The WEE1 inhibitor adavosertib employed here has recently been reported to have broader effects, including S phase effects and activity as an inhibitor of PLK1 (48, 49). Thus, alternative explanations for the effects detected here could relate to off-target effects of adavosertib. Most importantly, though, in considering the possibility of translating our observations to clinical advances for patients with TP53-mutated cancers, the combination of adavosertib and alisertib appeared not only highly synergistic, but combination-treated xenograft mice showed this dramatic response to the combination therapy without notable toxicity and with stable weight.

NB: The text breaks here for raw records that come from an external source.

/-- 30_encoding.md R80, 41_dispatch.md R142: whatever the state, after `withFetchWord` the very next step runs the placed instruction,
with exactly its own bytes latched. `withFetchWord` itself is the model's (log entry 10). -/
def Obligations.PlacedInstructionRunsNext : Prop :=
  ∀ (s : State) (nbits w : Nat) (i : Instr), decodeTableWord nbits w = some i →
    step (s.withFetchWord nbits w) =
      exec i ((s.withFetchWord nbits w).arrived ((tableBytes nbits w).take (encode i).length))

/-- 95_test_vectors.md L1 and L2: one or two words of every family. -/
def Obligations.SpecWordsDecode : Prop :=
  decode [0xA9, 0x7F] = .ok (.lda (.immediate 0x7F), []) ∧ decode [0xAD, 0x34, 0x12] = .ok (.lda (.absolute 0x1234), []) ∧
  decode [0x69, 0x01] = .ok (.adc (.immediate 0x01), []) ∧ decode [0xF1, 0x44] = .ok (.sbc (.indirectIndexed 0x44), []) ∧
  decode [0x0A] = .ok (.asl .accumulator, []) ∧ decode [0x7E, 0x00, 0x20] = .ok (.ror (.absoluteX 0x2000), []) ∧
  decode [0x6C, 0xFC, 0xFF] = .ok (.jmp (.indirect 0xFFFC), []) ∧ decode [0xF0, 0xFE] = .ok (.beq (.relative (-2)), []) ∧
  decode [0x00, 0xFF] = .ok (.brk, [0xFF]) ∧ decode [0xE8] = .ok (.inx, []) ∧ decode [0x02, 0xE8] = .ok (.undefined 0x02, [0xE8]) ∧
  decode [0x4C, 0x34] = .error .streamExhausted

/-- 30_encoding.md R80, R83, R88, R90, R93: for every well-formed instruction, with every operand at every value, and whatever bytes
follow it. -/
def Obligations.DecodeEncodeRoundTrip : Prop :=
  ∀ (i : Instr) (rest : List Byte), i.wf = true → decode (encode i ++ rest) = .ok (i, rest)

/-- 30_encoding.md R80, R82, R88, R90 and 47_undefined.md R240: the other direction. In particular no Arg in a mode the family rules do not
list (STA Immediate, say) is ever decoded. -/
def Obligations.EncodeDecodeRoundTrip : Prop :=
  ∀ (bs rest : List Byte) (i : Instr), decode bs = .ok (i, rest) → i.wf = true ∧ bs = encode i ++ rest

/-- 30_encoding.md R82: a Defined instruction has `1 + opLen mode` bytes, whatever its operand bytes are; with fewer it is not there. -/
def Obligations.LengthFixedByOpcode : Prop :=
  ∀ (op : Byte) (m : Mnemonic) (mode : Mode), lookup opcodeRom op = some (.defined m mode) →
    (∀ bs : List Byte, opLen mode ≤ bs.length →
      ∃ a : Arg, a.mode = mode ∧ decode (op :: bs) = .ok (instrOf m a, bs.drop (opLen mode)) ∧
        (op :: bs).length = 1 + opLen mode + (bs.drop (opLen mode)).length) ∧
    (∀ bs : List Byte, bs.length < opLen mode → decode (op :: bs) = .error .streamExhausted)

/-- 30_encoding.md R88, R90, 41_dispatch.md R141: the ROM, built from the map of R88, defines `op` as (m, mode) exactly where R90 lists it
under `m` with that mode. -/
def Obligations.OpcodeTableAgreesWithMnemonicLists : Prop :=
  ∀ (op : Byte) (m : Mnemonic) (mode : Mode), lookup opcodeRom op = some (.defined m mode) ↔ (mode, op) ∈ m.forms

/-- 41_dispatch.md R140, 30_encoding.md R91, 47_undefined.md R240, 00_scope.md R7: lookup never fails; it is Undefined exactly on the 105 bytes
listed. -/
def Obligations.LookupTotal : Prop :=
  (∀ op : Byte, (∃ m mode, lookup opcodeRom op = some (.defined m mode) ∧ op ∉ undefinedBytes) ∨
      (lookup opcodeRom op = some .undefined ∧ op ∈ undefinedBytes)) ∧
    undefinedBytes.length = 105 ∧ undefinedBytes.Nodup

/-- 30_encoding.md R83: `w[10]` is def, `w[9:4]` the mnemonic index, `w[3:0]` the mode index, Undefined is 0, and reading a word gives its
entry back; the operand byte count is that of the mode. -/
def Obligations.RomWordLayout : Prop :=
  (∀ (m : Mnemonic) (mode : Mode), (Entry.defined m mode).toWord.getLsbD 10 = true ∧
      (Entry.defined m mode).toWord.extractLsb' 4 6 = m.index ∧ (Entry.defined m mode).toWord.extractLsb' 0 4 = mode.index ∧
      m.index.toNat ≤ 55 ∧ mode.index.toNat ≤ 12) ∧
    Entry.undefined.toWord = 0 ∧
    (∀ e : Entry, entryOf e.toWord = some e) ∧
    (∀ a : Arg, a.bytes.length = opLen a.mode)
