-- ==== Sys2Proof/Laws/Ops.lean ====
section
/-! SUPPORT. What each operation over the state can do, said once. -/

namespace Sys2Proof.Machine

/-! ### The byte source -/

end Sys2Proof.Machine

namespace Sys2Proof

@[simp] theorem ByteSource.next_cons (a : Answer) (rest : List Answer) (e : SourceEnd) :
    ByteSource.next ⟨a :: rest, e⟩ = some (a, ⟨rest, e⟩) := rfl
@[simp] theorem ByteSource.next_exhausted : ByteSource.next ⟨[], .exhausted⟩ = some (.exhausted, ⟨[], .exhausted⟩) := rfl
@[simp] theorem ByteSource.next_suspended : ByteSource.next ⟨[], .suspended⟩ = none := rfl
@[simp] theorem ByteSource.next_stream (n : Nat) :
    ByteSource.next ⟨[], .stream n⟩ = some (Config.source n, ⟨[], .stream (n + 1)⟩) := rfl

@[simp] theorem ByteSource.upcoming_zero (src : ByteSource) : src.upcoming 0 = [] := rfl
@[simp] theorem ByteSource.skip_zero (src : ByteSource) : src.skip 0 = src := rfl

theorem ByteSource.upcoming_of_next {src rest : ByteSource} {a : Answer} (h : src.next = some (a, rest)) (n : Nat) :
    src.upcoming (n + 1) = a :: rest.upcoming n := by simp [upcoming, h]

theorem ByteSource.skip_of_next {src rest : ByteSource} {a : Answer} (h : src.next = some (a, rest)) (n : Nat) :
    src.skip (n + 1) = rest.skip n := by simp [skip, h]

theorem ByteSource.skip_of_none {src : ByteSource} (h : src.next = none) (n : Nat) : src.skip n = src := by
  cases n <;> simp [skip, h]

theorem ByteSource.upcoming_of_none {src : ByteSource} (h : src.next = none) (n : Nat) : src.upcoming n = [] := by
  cases n <;> simp [upcoming, h]

/-- A source whose next answers begin with `a` gives it to the next request. -/
theorem ByteSource.next_of_upcoming {src : ByteSource} {n : Nat} {a : Answer} {l : List Answer}
    (h : src.upcoming (n + 1) = a :: l) : ∃ rest, src.next = some (a, rest) ∧ rest.upcoming n = l := by
  unfold upcoming at h
  split at h
  · simp only [List.cons.injEq] at h
    exact ⟨_, by rw [‹src.next = _›, h.1], h.2⟩
  · cases h

/-- Requests one after the other. -/
theorem ByteSource.skip_add (m n : Nat) (src : ByteSource) : src.skip (m + n) = (src.skip m).skip n := by
  induction m generalizing src with
  | zero => simp
  | succ m ih =>
    cases h : src.next with
    | none => simp [skip_of_none h]
    | some p => rw [show m + 1 + n = (m + n) + 1 by omega, skip_of_next h, skip_of_next h, ih]

/-- The answers to requests one after the other, where the first of them are all answered. -/
theorem ByteSource.upcoming_add (m n : Nat) (src : ByteSource) (hm : (src.upcoming m).length = m) :
    src.upcoming (m + n) = src.upcoming m ++ (src.skip m).upcoming n := by
  induction m generalizing src with
  | zero => simp
  | succ m ih =>
    cases h : src.next with
    | none => simp [upcoming_of_none h] at hm
    | some p =>
      rw [upcoming_of_next h] at hm
      rw [show m + 1 + n = (m + n) + 1 by omega, upcoming_of_next h, upcoming_of_next h, skip_of_next h,
        ih _ (by simpa using hm), List.cons_append]

/-- Answers put before the others come first. -/
theorem ByteSource.upcoming_listed (l rest : List Answer) (e : SourceEnd) :
    ByteSource.upcoming l.length ⟨l ++ rest, e⟩ = l ∧ ByteSource.skip l.length ⟨l ++ rest, e⟩ = ⟨rest, e⟩ := by
  induction l with
  | nil => simp
  | cons a l ih => exact ⟨by simp [upcoming, ih.1], by simp [skip, ih.2]⟩

end Sys2Proof

namespace Sys2Proof.Machine

/-- Everything a request can get. -/
theorem srcNext_cases (s : State) :
    (s.srcShared = true ∧ srcNext s = .contended) ∨
    (s.srcShared = false ∧
      ((∃ b src, s.src.next = some (.byte b, src) ∧ srcNext s = .byte b { s with src := src, cursor := s.cursor + 1 }) ∨
       (∃ src, s.src.next = some (.exhausted, src) ∧ srcNext s = .exhausted { s with src := src }) ∨
       (∃ src, s.src.next = some (.wait, src) ∧ srcNext s = .waiting) ∨
       (s.src.next = none ∧ srcNext s = .waiting))) := by
  unfold srcNext
  rcases hs : s.srcShared with _ | _
  · rcases ha : s.src.next with _ | ⟨_ | _ | _, src⟩ <;> simp
  · simp

/-- A wait is over exactly where the source, driven by nobody else, has one next. -/
theorem afterWait_eq_some {s t : State} :
    afterWait s = some t ↔ s.srcShared = false ∧ ∃ src, s.src.next = some (.wait, src) ∧ t = { s with src := src } := by
  unfold afterWait
  rcases hs : s.srcShared with _ | _
  · rcases ha : s.src.next with _ | ⟨_ | _ | _, src⟩ <;> simp [eq_comm]
  · simp

/-! ### The control port -/

/-- Everything a pulse can do: nothing, or begin a decode, or leave the block blank. -/
theorem takePulse_cases (s : State) :
    (s.control = [] ∧ s.takePulse = s) ∨
    (∃ p, s.control = .start :: p ∧ s.phase = .idle ∧ s.takePulse = { s.blank with phase := .opc, control := p }) ∨
    (∃ q p, s.control = q :: p ∧ s.takePulse = { s with control := p } ∧ ¬ (q = .start ∧ s.phase = .idle)) ∨
    (∃ q p, s.control = q :: p ∧ s.takePulse = { s.blank with control := p } ∧ ¬ (q = .start ∧ s.phase = .idle)) := by
  unfold State.takePulse State.begin State.acknowledge State.resetBlock
  rcases hc : s.control with _ | ⟨_ | _ | _, p⟩ <;> rcases hp : s.phase with _ | _ | _ | _ | _ <;> simp [State.blank]

/-! ### The wires -/

theorem State.busy_eq_true {s : State} : s.busy = true ↔ s.phase = .opc ∨ s.phase = .opr1 ∨ s.phase = .opr2 := by
  unfold State.busy; cases s.phase <;> simp

theorem State.busy_eq_false {s : State} : s.busy = false ↔ s.phase = .idle ∨ s.phase = .done := by
  unfold State.busy; cases s.phase <;> simp

theorem State.done_eq_true {s : State} : s.done = true ↔ s.phase = .done := by
  unfold State.done; cases s.phase <;> simp

@[simp] theorem State.presentedCall_deliver (c : Call) (s : State) : (s.deliver c).presentedCall = some c := rfl
@[simp] theorem State.presentedError_deliver (c : Call) (s : State) : (s.deliver c).presentedError = none := rfl
@[simp] theorem State.presentedCall_raise (e : DecodeError) (s : State) : (s.raise e).presentedCall = none := rfl
@[simp] theorem State.presentedResult_raise (e : DecodeError) (s : State) : (s.raise e).presentedResult = none := rfl
@[simp] theorem State.presentedError_raise (e : DecodeError) (s : State) : (s.raise e).presentedError = some e := rfl
@[simp] theorem State.done_deliver (c : Call) (s : State) : (s.deliver c).done = true := rfl
@[simp] theorem State.done_raise (e : DecodeError) (s : State) : (s.raise e).done = true := rfl
@[simp] theorem State.busy_deliver (c : Call) (s : State) : (s.deliver c).busy = false := rfl
@[simp] theorem State.busy_raise (e : DecodeError) (s : State) : (s.raise e).busy = false := rfl

/-- The answer on the result port is that of the operation named, offered after the calls made before. -/
@[simp] theorem State.presentedResult_deliver (c : Call) (s : State) :
    (s.deliver c).presentedResult = answerTo (Config.consumer.ops s.calls) c := by
  simp [State.presentedResult]

/-- The call of an instruction is answered by the operation the instruction selects. -/
theorem answerTo_of_call {Out : Type} (ci : InstrInterpreter Out) {i : Instr} {c : Call} (h : i.call = some c) :
    answerTo ci c = invoke ci i := by
  cases i <;> simp [Instr.call] at h <;> subst h <;> rfl

end Sys2Proof.Machine
end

In conclusion, we have demonstrated that the combination of adavosertib and alisertib synergistically enhances cancer cell death in TP53-mutated HNSCC cell lines, and inhibits tumor growth in xenograft in vivo models. Treatment of malignant cells with alisertib leads to defects in spindle assembly; however, due to increased deactivating phosphorylation of CDK1, mitotic entry may be impaired, preventing the expected cytotoxicity of AURKA inhibition. Addition of the WEE1 inhibitor adavosertib overcame resistance to alisertib possibly by abrogating CDK1 phosphorylation and inducing mitotic catastrophe as cells with DNA damage and defective spindles/centrosomes progressed though the G2/M checkpoint. Based on the data presented, we recommend further clinical investigation combining adavosertib and alisertib in HNSCC patients harboring TP53 mutation, and exploration of this drug combination in other TP53-mutated malignancies known to have high AURKA expression.

TRANSLATIONAL RELEVANCE.

Aurora kinase A (AURKA) has been extensively investigated as a target for cancer therapeutics due to its roles in regulating mitotic entry and in the function of the centrosome and mitotic spindle. AURKA expression and protein activity are upregulated in many human cancers. However, the clinical activity of AURKA inhibition has been disappointing. Here, we confirmed a relationship of elevated nuclear AURKA expression to poor prognosis in HPV-unrelated head and neck squamous cell carcinoma (HNSCC), an observation that is compatible with observed AURKA upregulation in cancers with loss of p53 function. We investigated approaches to augment the efficacy of AURKA inhibition. AURKA inhibition with alisertib (MLN8237) results in expected abnormalities in spindle polarity of cancer cells, but is associated with inhibitory phosphorylation of CDK1 at tyrosine 15, resulting in G2 arrest and cytostasis rather than cell death. Addition of the WEE1 inhibitor adavosertib (AZD1775) abrogates CDK1 phosphorylation and results in mitotic catastrophe, synergistically eradicating HNSCC both in vitro and in vivo. This result is the first demonstration of adavosertib sensitizing to the anticancer effects of alisertib in any tumor. Our study suggests that AURKA should be reexamined as an important therapeutic target in HNSCC, and that combinatorial treatment with AURKA and WEE1 inhibition offers promise as synthetic lethal therapy in cancers dependent on AURKA.